RECORDS TO PROCESS START
-- ==== Sys2Proof/Certificates/Slice0/Obligations.lean ====
section
/-! DEFINITION. The statements for the provers. -/

section
open Sys2Proof Sys2Proof.Machine

/-! ### Encoding -/

/-- Words written out from the spec's examples and tables, one of each family, decode to what they stand for. -/
def Obligations.DecodeWords : Prop :=
  decode 0x01234804 = some (.lui 16 0x1234) ∧ decode 0xFFFFC88B = some (.pchi 17 0xFFFFF) ∧
  decode 0xFFFFC00E = some (.jal 0 0xFFFFE) ∧ decode 0x0000401E = some (.jalr 0 1 0) ∧
  decode 0x0FE44813 = some (.andi 16 17 255) ∧ decode 0x0044081C = some (.shli 16 16 4) ∧
  decode 0x12444850 = some (.sub 16 17 18) ∧ decode 0x42444851 = some (.divn 16 17 18) ∧
  decode 0xFFC4092C = some (.ldwn 18 16 0xFFC) ∧ decode 0x02208232 = some (.stw 17 2 8) ∧
  decode 0x0500_0842 = some (.srd 16 0x050) ∧ decode 0x00014045 = some (.swr 5 1) ∧
  decode 0x12444854 = some (.amoadd 16 17 18) ∧ decode 0x200A8053 = some (.brk 42) ∧
  decode 0x40600053 = some (.fence 3) ∧ decode 0x30014853 = some (.wfe 16 5)

/-- For every instruction that has a word and passes the checks of R298, the decoder gives back what the encoder laid out. -/
def Obligations.DecodeEncode : Prop :=
  ∀ i : Instr, i.hasWord = true → i.wf = true → decode (encode i).toNat = some i

/-- The other direction: a word that decodes is the word of what it decodes to, which is well formed (R298); and the majors
that R298 lists as illegal or reserved hold no instruction. -/
def Obligations.EncodeDecode : Prop :=
  (∀ (w : Nat) (i : Instr), w < 2 ^ 32 → decode w = some i → (encode i).toNat = w ∧ i.wf = true ∧ i.hasWord = true) ∧
  (∀ w : Nat, w % 128 ∈ [0x00, 0x01, 0x02, 0x03, 0x4C, 0x4D, 0x4E, 0x4F, 0x57, 0x5C, 0x5D, 0x5E, 0x5F, 0x7D, 0x7E, 0x7F] →
     decode w = none)

/-! ### The step -/

/-- A step: where the four bytes at the PC of the hart that issues decode to an instruction, the step is that instruction's
meaning, time having passed; a store parked at a page just remapped comes first of all (R187, R188), then a pending event, with
its input in the latch, where the device admits it (R17, R30); a word that is no instruction takes ILLEGAL with TVAL the word
and has no other effect (R298, R299). The order of events and harts, and the drop of an event that the device does not admit,
are the model's choice (log 1, 17). -/
def Obligations.StepRunsDecoded : Prop :=
  ((∀ (s : State) (x : Xlat) (i : Instr),
     s.urgent = [] → s.events = [] → s.keepTurn = true → s.hart.run = .running → s.hart.stopped = false → s.hart.inCall = false →
     s.hart.swapReq = false → s.hart.wait = none → s.hart.drain = false → s.hart.skid ≠ 64 → s.storeBound s.hart = false →
     s.atBreak s.hart = false → s.xlat s.hart s.hart.pc.toNat = some x → x.attr.getLsbD 13 = true → s.linkDown x.kind = false →
     x.encoded = false → s.poisoned (x.addr s.hart.pc.toNat) = false → s.poisoned (x.addr s.hart.pc.toNat + 3) = false →
     decode (readLE s.mem (x.addr s.hart.pc.toNat) 4) = some i →
     step s = exec i { s.passTime with
       keepTurn := false, turns := mset 0 s.turns s.hart.id (s.tick + 1), hart := { s.hart with passBreak := false } }) ∧
   (∀ (s u : State) (w : Nat) (i : Instr), s.urgent = [] → s.events = [] → s.passTime.turn = .fetch u → u.fetch = .ok w →
     decode w = some i → step s = exec i u)) ∧
  (∀ (s : State) (i : Instr) (inp : Input) (es : List (Instr × Input)), s.urgent = [] → s.events = (i, inp) :: es →
     (s.passTime.admits i = true → step s = exec i { s.passTime with events := es, inp := inp }) ∧
     (s.passTime.admits i = false → step s = .next { s.passTime with events := es })) ∧
  (∀ (s v : State) (id : Nat) (ids : List Nat) (w : Wait), s.urgent = id :: ids → s.hart.id = id → s.hart.parked = true →
     s.hart.wait = some w → exec w.instr { s.passTime with urgent := ids, hart := { s.hart with parked := false } } = .next v →
     step s = .next (v.resave id)) ∧
  (∀ (s u : State) (w : Nat), s.urgent = [] → s.events = [] → s.passTime.turn = .fetch u → u.fetch = .ok w → decode w = none →
     u.hart.tvec ≠ 0 → u.hart.hact = false →
     ∃ t, step s = .next t ∧ t.hart.tcause = 1 ∧ t.hart.tval = BitVec.ofNat 64 w ∧ t.hart.telem = 0 ∧
       t.hart.tpc = BitVec.ofNat 62 (u.hart.pc.toNat / 4) ∧
       t = { u with hart := { u.hart with
               tcause := t.hart.tcause, tpc := t.hart.tpc, tval := t.hart.tval, telem := t.hart.telem, wait := none,
               parked := false, hact := true, links := [], strip := u.hart.strip + 1, samples := [],
               pc := BitVec.ofNat 64 (u.hart.tvec.toNat * 4) } })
RECORDS TO PROCESS END
TASK INSTRUCTIONS ->
Each line in the material above that mentions the word "where" must be copied.

OUTPUT ->
/-- A step: where the four bytes at the PC of the hart that issues decode to an instruction, the step is that instruction's
its input in the latch, where the device admits it (R17, R30); a word that is no instruction takes ILLEGAL with TVAL the word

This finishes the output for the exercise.